-- ==== Sys2Proof/Laws/Encoder.lean ====
section
/-! SUPPORT. The sizes of what the encoder and the dithering engine make, the default split on packed codes, and the
serial waveform. -/

namespace Sys2Proof

theorem length_rowsOf {α : Type} (w h : Nat) (l : List α) : (rowsOf w h l).length = h := by
  induction h generalizing l with
  | zero => rfl
  | succ h ih => simp [rowsOf, ih]

/-- The rows of a row-major list, put together again, are the list. -/
theorem flatten_rowsOf {α : Type} (w h : Nat) (l : List α) (hl : l.length = w * h) : (rowsOf w h l).flatten = l := by
  induction h generalizing l with
  | zero => simpa [rowsOf] using (List.length_eq_zero_iff.1 (by simpa using hl)).symm
  | succ h ih =>
    rw [rowsOf, List.flatten_cons, ih _ (by rw [List.length_drop, hl, Nat.mul_succ]; omega), List.take_append_drop]

/-- Each row has the row's width. -/
theorem length_of_mem_rowsOf {α : Type} (w h : Nat) (l : List α) (hl : l.length = w * h) :
    ∀ r ∈ rowsOf w h l, r.length = w := by
  induction h generalizing l with
  | zero => simp [rowsOf]
  | succ h ih =>
    intro r hr
    rcases List.mem_cons.1 hr with rfl | hr
    · rw [List.length_take, hl, Nat.mul_succ]; omega
    · exact ih (l.drop w) (by rw [List.length_drop, hl, Nat.mul_succ]; omega) r hr

/-- Lists of equal length put together have the product's length. -/
theorem length_flatten_of_rows {α : Type} (w : Nat) (ls : List (List α)) (h : ∀ r ∈ ls, r.length = w) :
    ls.flatten.length = w * ls.length := by
  induction ls with
  | nil => simp
  | cons a ls ih =>
    rw [List.flatten_cons, List.length_append, h a (by simp), ih fun r hr => h r (List.mem_cons_of_mem a hr),
      List.length_cons, Nat.mul_succ, Nat.add_comm]

theorem length_flipFrame {α : Type} (w h : Nat) (l : List α) (hl : l.length = w * h) :
    (flipFrame w h l).length = w * h := by
  have := length_flatten_of_rows w (rowsOf w h l).reverse fun r hr =>
    length_of_mem_rowsOf w h l hl r (List.mem_reverse.1 hr)
  simpa [flipFrame, length_rowsOf] using this

@[simp] theorem length_packRow1 (pad : Bool) (n : Nat) (bits : List Bool) : (packRow1 pad n bits).length = n := by
  induction n generalizing bits with
  | zero => rfl
  | succ n ih => simp [packRow1, ih]

@[simp] theorem length_packRow2 (pad : Bool) (n : Nat) (codes : List Code) : (packRow2 pad n codes).length = n := by
  induction n generalizing codes with
  | zero => rfl
  | succ n ih => simp [packRow2, ih]

/-- The size of a packed 1-bit plane, whatever is packed. -/
@[simp] theorem length_pack1 (p : Params) (bits : List Bool) : (pack1 p bits).length = p.plane1Bytes := by
  simp [pack1, Params.plane1Bytes, List.length_flatMap, length_rowsOf, Nat.mul_comm]

/-- The size of a packed 2-bit plane. -/
@[simp] theorem length_pack2 (p : Params) (codes : List Code) : (pack2 p codes).length = p.plane2Bytes := by
  simp [pack2, Params.plane2Bytes, List.length_flatMap, length_rowsOf, Nat.mul_comm]

@[simp] theorem size_ditherAdd (n : Numerics) (a : Array F32) (i : Nat) (t : Exact) :
    (ditherAdd n a i t).size = a.size := by simp [ditherAdd]

@[simp] theorem size_ditherPixel (n : Numerics) (w : Nat) (a : Array F32) (p : Nat × Nat) :
    (ditherPixel n w a p).size = a.size := by simp [ditherPixel]

/-- A pass keeps the buffer's size. -/
@[simp] theorem length_ditherInPlace (n : Numerics) (w h : Nat) (l : List F32) : (ditherInPlace n w h l).length = l.length := by
  have : ∀ (ps : List (Nat × Nat)) (a : Array F32), (ps.foldl (ditherPixel n w) a).size = a.size := by
    intro ps
    induction ps with
    | nil => intro a; rfl
    | cons p ps ih => intro a; simp [ih]
  simp [ditherInPlace, this]

theorem length_workOf1 (p : Params) (f : List Byte) (d : Bool) (hf : f.length = p.samples) :
    (workOf1 p f d).length = p.samples := by
  have := length_flipFrame p.w p.h f hf
  cases d <;> simp [workOf1, ditherWork, loadFlipped, this, Params.samples]

theorem length_workOf4 (p : Params) (f : List Byte) (hf : f.length = p.samples) : (workOf4 p f).length = p.samples := by
  have := length_flipFrame p.w p.h f hf
  simp [workOf4, ditherWork, loadFlipped, this, Params.samples]

theorem length_workOfDither (p : Params) (f : List Byte) (hf : f.length = p.samples) :
    (workOfDither p f).length = p.samples := by
  simp [workOfDither, ditherWork, hf]

/-! ### The serial waveform (R50) -/

open Machine in
/-- What the panel samples over one bit. -/
theorem risingEdges_bitWave (b : Bool) (ps : List SerialSample) (prev : Bool) :
    risingEdges prev (bitWave b ++ ps) = b :: risingEdges true ps := by
  cases prev <;> simp [bitWave, risingEdges]

open Machine in
/-- The wave of a call carries every bit of its bytes, most significant bit first. -/
theorem risingEdges_callWave (bs : List Byte) (prev : Bool) :
    risingEdges prev (callWave bs) = bs.flatMap bitsOfByte := by
  have bits : ∀ (l : List Bool) (ps : List SerialSample) (prev : Bool), l ≠ [] →
      risingEdges prev (l.flatMap bitWave ++ ps) = l ++ risingEdges true ps := by
    intro l
    induction l with
    | nil => intro ps prev h; exact absurd rfl h
    | cons b l ih =>
      intro ps prev _
      rw [List.flatMap_cons, List.append_assoc, risingEdges_bitWave]
      cases l with
      | nil => simp
      | cons c l => rw [ih ps true (by simp)]; rfl
  induction bs generalizing prev with
  | nil => cases prev <;> rfl
  | cons b bs ih =>
    have hne : bitsOfByte b ≠ [] := by simp [bitsOfByte]
    rw [callWave, List.flatMap_cons, List.append_assoc, byteWave, bits _ _ _ hne]
    exact congrArg (bitsOfByte b ++ ·) (ih true)

end Sys2Proof
end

Work item: Report all lines in the records that include the string "Numerics".

Solution for this exercise:
@[simp] theorem size_ditherAdd (n : Numerics) (a : Array F32) (i : Nat) (t : Exact) :
@[simp] theorem size_ditherPixel (n : Numerics) (w : Nat) (a : Array F32) (p : Nat × Nat) :
@[simp] theorem length_ditherInPlace (n : Numerics) (w h : Nat) (l : List F32) : (ditherInPlace n w h l).length = l.length := by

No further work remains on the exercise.